Кругом расхохотались.
В тот же день Мишель выехал в Петербург,
II
Рылеев лежал в постели бледный и сумрачный, с компрессом на горле. Он только что проснулся. К нему вбежал Якубович. Якубович не был похож на себя, брови его были сдвинуты, глаза дики.
- А, - закричал он, - ты еще спишь? Что ж, радуйся - царь умер. Это вы его вырвали у меня!
Рылеев вскочил с постели и спросил тихо: - Кто сказал тебе?
- Бестужев, он знает от принца.
Якубович вытащил из бокового кармана полуистлевший приказ о нем по гвардии,
- Восемь лет носил я это на груди, восемь лет жаждал мщения. Все бесполезно. Он умер.
Он изорвал бумагу и убежал.
Рылеев заходил по комнате.
Все планы рушились.
12 марта 1826 года должен был быть двадцатипятилетний юбилей царствования Александра. К этому дню уже начинали готовиться, на этот день ожидался высочайший смотр войск третьего корпуса. В третий корпус Александр перебросил в двадцатом году семеновцев. Третий корпус был весь в руках у Пестеля. Александр должен был быть убит в день смотра. Были уже заготовлены две прокламации - одна к войску, другая к народу. Третий корпус должен был двинуться на Киев и на Москву. По пути к нему примкнут все войска, в которых кипел дух возмущения. В Москве восставшие войска потребуют от Сената преобразования государства. Остальная часть южного корпуса займет Киев и в нем утвердится. Он, Рылеев, с Трубецким в то время поднимут гвардию и флот, покончат со всей царской фамилией и предъявят вместе G третьим корпусом то же требование петербургскому Сенату. Смерть Александра все переворачивала вверх дном.
В дверь осторожно постучались.
Вошел Трубецкой, вкрадчиво и медлительно.
Он был тих и осторожен - два качества, которых не хватало Рылееву, и поэтому он казался Рылееву сильным.
- Ну, все кончено, государь не существует. Только что пропели херувимскую, начальник гвардейского штаба подошел к Николаю, шепнул ему что-то на ухо; Николай потихоньку вышел, и все за ним поехали во дворец. Теперь присягают Константину. Присяга пока что идет гладко.

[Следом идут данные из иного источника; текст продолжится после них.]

/-- What the number and the range become when a bit is coded: the part of the interval the bit names. -/
theorem bitCoded_interval {s : State} (h : Coding s) (c : CodedBit) :
    ∃ k : Nat, 0 < k ∧ k < s.rce.range.toNat ∧
      (match c with
        | .model i _ => k = s.rce.range.toNat / 2048 * (s.prob.get i.toNat).toNat
        | .direct _ => k = s.rce.range.toNat / 2) ∧
      (match c with
        | .model _ b | .direct b =>
          (bitCoded s c).rce.low.toNat = s.rce.low.toNat + (if b then k else 0) ∧
          (b = false → (bitCoded s c).rce.range.toNat = k) ∧
          (b = true → (bitCoded s c).rce.range.toNat ≤ s.rce.range.toNat - k ∧
            s.rce.range.toNat - k ≤ (bitCoded s c).rce.range.toNat + 1)) ∧
      2 ^ 16 ≤ (bitCoded s c).rce.range.toNat ∧
      (bitCoded s c).rce.cache = s.rce.cache ∧ (bitCoded s c).rce.cacheSize = s.rce.cacheSize := by
  have hr := h.range
  have hlt := s.rce.range.isLt
  have hsum := h.fits.sum
  cases c with
  | model i b =>
    have hp := h.probs i.toNat
    refine ⟨s.rce.range.toNat / 2048 * (s.prob.get i.toNat).toNat, ?_, ?_, rfl, ?_⟩
    · exact Nat.mul_pos (by omega) (by omega)
    · calc _ ≤ s.rce.range.toNat / 2048 * 2017 := Nat.mul_le_mul_left _ hp.2
        _ < _ := by omega
    · have hb : s.rce.range.toNat / 2048 * (s.prob.get i.toNat).toNat < s.rce.range.toNat :=
        lt_of_le_of_lt (Nat.mul_le_mul_left _ hp.2) (by omega)
      have hb0 : 2 ^ 16 ≤ s.rce.range.toNat / 2048 * (s.prob.get i.toNat).toNat :=
        le_trans (by omega) (Nat.mul_le_mul_left (s.rce.range.toNat / 2048) hp.1)
      have hb1 : s.rce.range.toNat / 2048 * (s.prob.get i.toNat).toNat + 2 ^ 16 ≤ s.rce.range.toNat :=
        le_trans (Nat.add_le_add_right (Nat.mul_le_mul_left _ hp.2) _) (by omega)
      simp only [bitCoded]
      generalize s.rce.range.toNat / 2048 * (s.prob.get i.toNat).toNat = k at *
      have ht : (BitVec.ofNat 32 k).toNat = k := by rw [BitVec.toNat_ofNat]; omega
      cases b <;> simp [ht, BitVec.toNat_add, BitVec.toNat_sub] <;> omega
  | direct b =>
    refine ⟨s.rce.range.toNat / 2, by omega, by omega, rfl, ?_⟩
    simp only [bitCoded]
    have hk : s.rce.range.toNat / 2 ≤ s.rce.range.toNat := by omega
    have hk2 : s.rce.range.toNat - s.rce.range.toNat / 2 ≤ s.rce.range.toNat / 2 + 1 := by omega
    have hk3 : s.rce.range.toNat / 2 ≤ s.rce.range.toNat - s.rce.range.toNat / 2 := by omega
    have hk4 : 2 ^ 16 ≤ s.rce.range.toNat / 2 := by omega
    generalize s.rce.range.toNat / 2 = k at *
    have ht : (BitVec.ofNat 32 k).toNat = k := by rw [BitVec.toNat_ofNat]; omega
    cases b <;> simp [ht, BitVec.toNat_add] <;> omega


/-- What the renormalization does to the number: nothing, or a multiplication by 256. -/
theorem renormalized_value {base w : List Byte} {s : State} (hw : Wrote base w s)
    (hf : CarryFits s.rce s.rce.range.toNat) (h0 : 0 < s.rce.range.toNat) (h2 : s.rce.cacheSize.toNat + 1 < 2 ^ 32) :
    ∃ (w' : List Byte) (n : Nat), Wrote base w' (renormalized s) ∧ (n = if s.rce.range.toNat < 2 ^ 24 then 1 else 0) ∧
      coderValue w' (renormalized s).rce = 256 ^ n * coderValue w s.rce ∧
      (renormalized s).rce.range.toNat = 256 ^ n * s.rce.range.toNat ∧
      CarryFits (renormalized s).rce (renormalized s).rce.range.toNat ∧
      (renormalized s).rce.cacheSize.toNat ≤ s.rce.cacheSize.toNat + 1 ∧
      w'.length + (renormalized s).rce.cacheSize.toNat = w.length + s.rce.cacheSize.toNat + n ∧
      (renormalized s).prob = s.prob := by
  unfold renormalized
  split
  · next hlt =>
    have hsh : (s.rce.range <<< 8).toNat = 256 * s.rce.range.toNat := by
      rw [BitVec.toNat_shiftLeft, Nat.shiftLeft_eq]; omega
    have hf' : CarryFits { s.rce with range := s.rce.range <<< 8 } s.rce.range.toNat := ⟨hf.some, hf.sum, hf.room⟩
    have hv := shiftedLow_value w (r := { s.rce with range := s.rce.range <<< 8 }) hf.some h2 (hf.noCarry h0)
    have hfit := shiftedLow_fits hf' h2 (by omega)
    refine ⟨w ++ (shiftedLow { s.rce with range := s.rce.range <<< 8 }).2, 1, ?_, rfl, ?_, ?_, ?_, ?_, ?_, rfl⟩
    · exact shiftLowState_wrote (s := { s with rce := { s.rce with range := s.rce.range <<< 8 } }) hw
    · rw [pow_one]; exact hv.1
    · rw [pow_one, ← hsh]; exact congrArg BitVec.toNat hv.2.2.2.2.1
    · have hr : (shiftLowState { s with rce := { s.rce with range := s.rce.range <<< 8 } }).rce.range.toNat =
          s.rce.range.toNat * 256 := by
        rw [Nat.mul_comm, ← hsh]; exact congrArg BitVec.toNat hv.2.2.2.2.1
      rw [hr]; exact hfit
    · exact hv.2.2.1
    · exact hv.2.2.2.2.2
  · exact ⟨w, 0, hw, rfl, by simp, by simp, hf, by omega, rfl, rfl⟩


theorem bitCoded_coding {s : State} (h : Coding s) (c : CodedBit) :
    CarryFits (bitCoded s c).rce (bitCoded s c).rce.range.toNat ∧
      (∀ x ∈ (bitCoded s c).prob.cells, 31 ≤ x.2.toNat ∧ x.2.toNat ≤ 2017) ∧
      ∃ j, (bitCoded s c).rce.low.toNat = s.rce.low.toNat + j ∧
        j + (bitCoded s c).rce.range.toNat ≤ s.rce.range.toNat := by
  obtain ⟨k, hk0, hk, -, hint, hpos, hcache, hcs⟩ := bitCoded_interval h c
  have hs := h.fits.sum
  have hr := h.fits.room
  have hpv : pendingValue (bitCoded s c).rce = pendingValue s.rce := by unfold pendingValue; rw [hcache, hcs]
  have hsum : ∃ j, (bitCoded s c).rce.low.toNat = s.rce.low.toNat + j ∧
      j + (bitCoded s c).rce.range.toNat ≤ s.rce.range.toNat := by
    cases c with
    | model i b =>
      cases b
      · exact ⟨0, by simpa using hint.1, by have := hint.2.1 rfl; omega⟩
      · exact ⟨k, by simpa using hint.1, by have := hint.2.2 rfl; omega⟩
    | direct b =>
      cases b
      · exact ⟨0, by simpa using hint.1, by have := hint.2.1 rfl; omega⟩
      · exact ⟨k, by simpa using hint.1, by have := hint.2.2 rfl; omega⟩
  refine ⟨⟨by rw [hcs]; exact h.fits.some, ?_, ?_⟩, ?_, hsum⟩
  · obtain ⟨j, h1, h2⟩ := hsum
    clear hr hpv
    omega
  · obtain ⟨j, h1, h2⟩ := hsum
    rw [hpv, hcs, h1]; linarith
  · cases c with
    | model i b => exact cellSet_all (fun p : Prob => 31 ≤ p.toNat ∧ p.toNat ≤ 2017) _ _ _ h.cells (adapted_range b (h.probs i.toNat))
    | direct b => exact h.cells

Рылеев все еще прохаживался по комнате, приложив руку ко лбу.
Он ничего не говорил.
- Впрочем, это не беда, - медленно говорил Трубецкой, - вся сила у южных членов. Они подымутся, каждый день должно ожидать этого. По всему видите, что обстоятельства чрезвычайные и для наших видов решительные. Должно быть наготове.
Он быстро уехал.
Рылеев сидел на постели, облокотясь на колени и положив голову между рук.
Опять стук в дверь. Вошел Николай Бестужев. Быстро, захлебываясь, Бестужев сказал Рылееву:
- Ну что ж, царь умер, а ты ничего не знаешь.
- Я знаю, - сказал с усилием Рылеев, - у меня только что Якубович и Трубецкой были.
Бестужев ходил по комнате, ломая руки.
- Хорош, да и мы все хороши. Царь умер, а мы это чуть не из манифеста узнаем. - Он схватился за голову: - Полная бездеятельность! Никто ничего не знает, никто ни о чем не заботится.
Рылеев все еще молчал. Потом он сказал медленно, раскачиваясь как бы от физической боли:
- Да, это обстоятельство дает нам понятие о нашем бессилии. Я обманулся сам. Ни установленного плана, ни мер никаких не принято, членов в Петербурге мало.
Потом, закусив губу и сморщив лоб, он начал соображать.
Наконец он встал и выпрямился.
- Мы должны действовать. Такого случая пропустить невозможно. Я еду собирать сведения.
Он провел рукой по лбу и пристально, почти спокойно посмотрел на Бестужева.
- Поезжайте немедленно в свои части. Уверьтесь в расположении умов в войске и народе.
Снова стук в дверь. Вошел Александр Бестужев.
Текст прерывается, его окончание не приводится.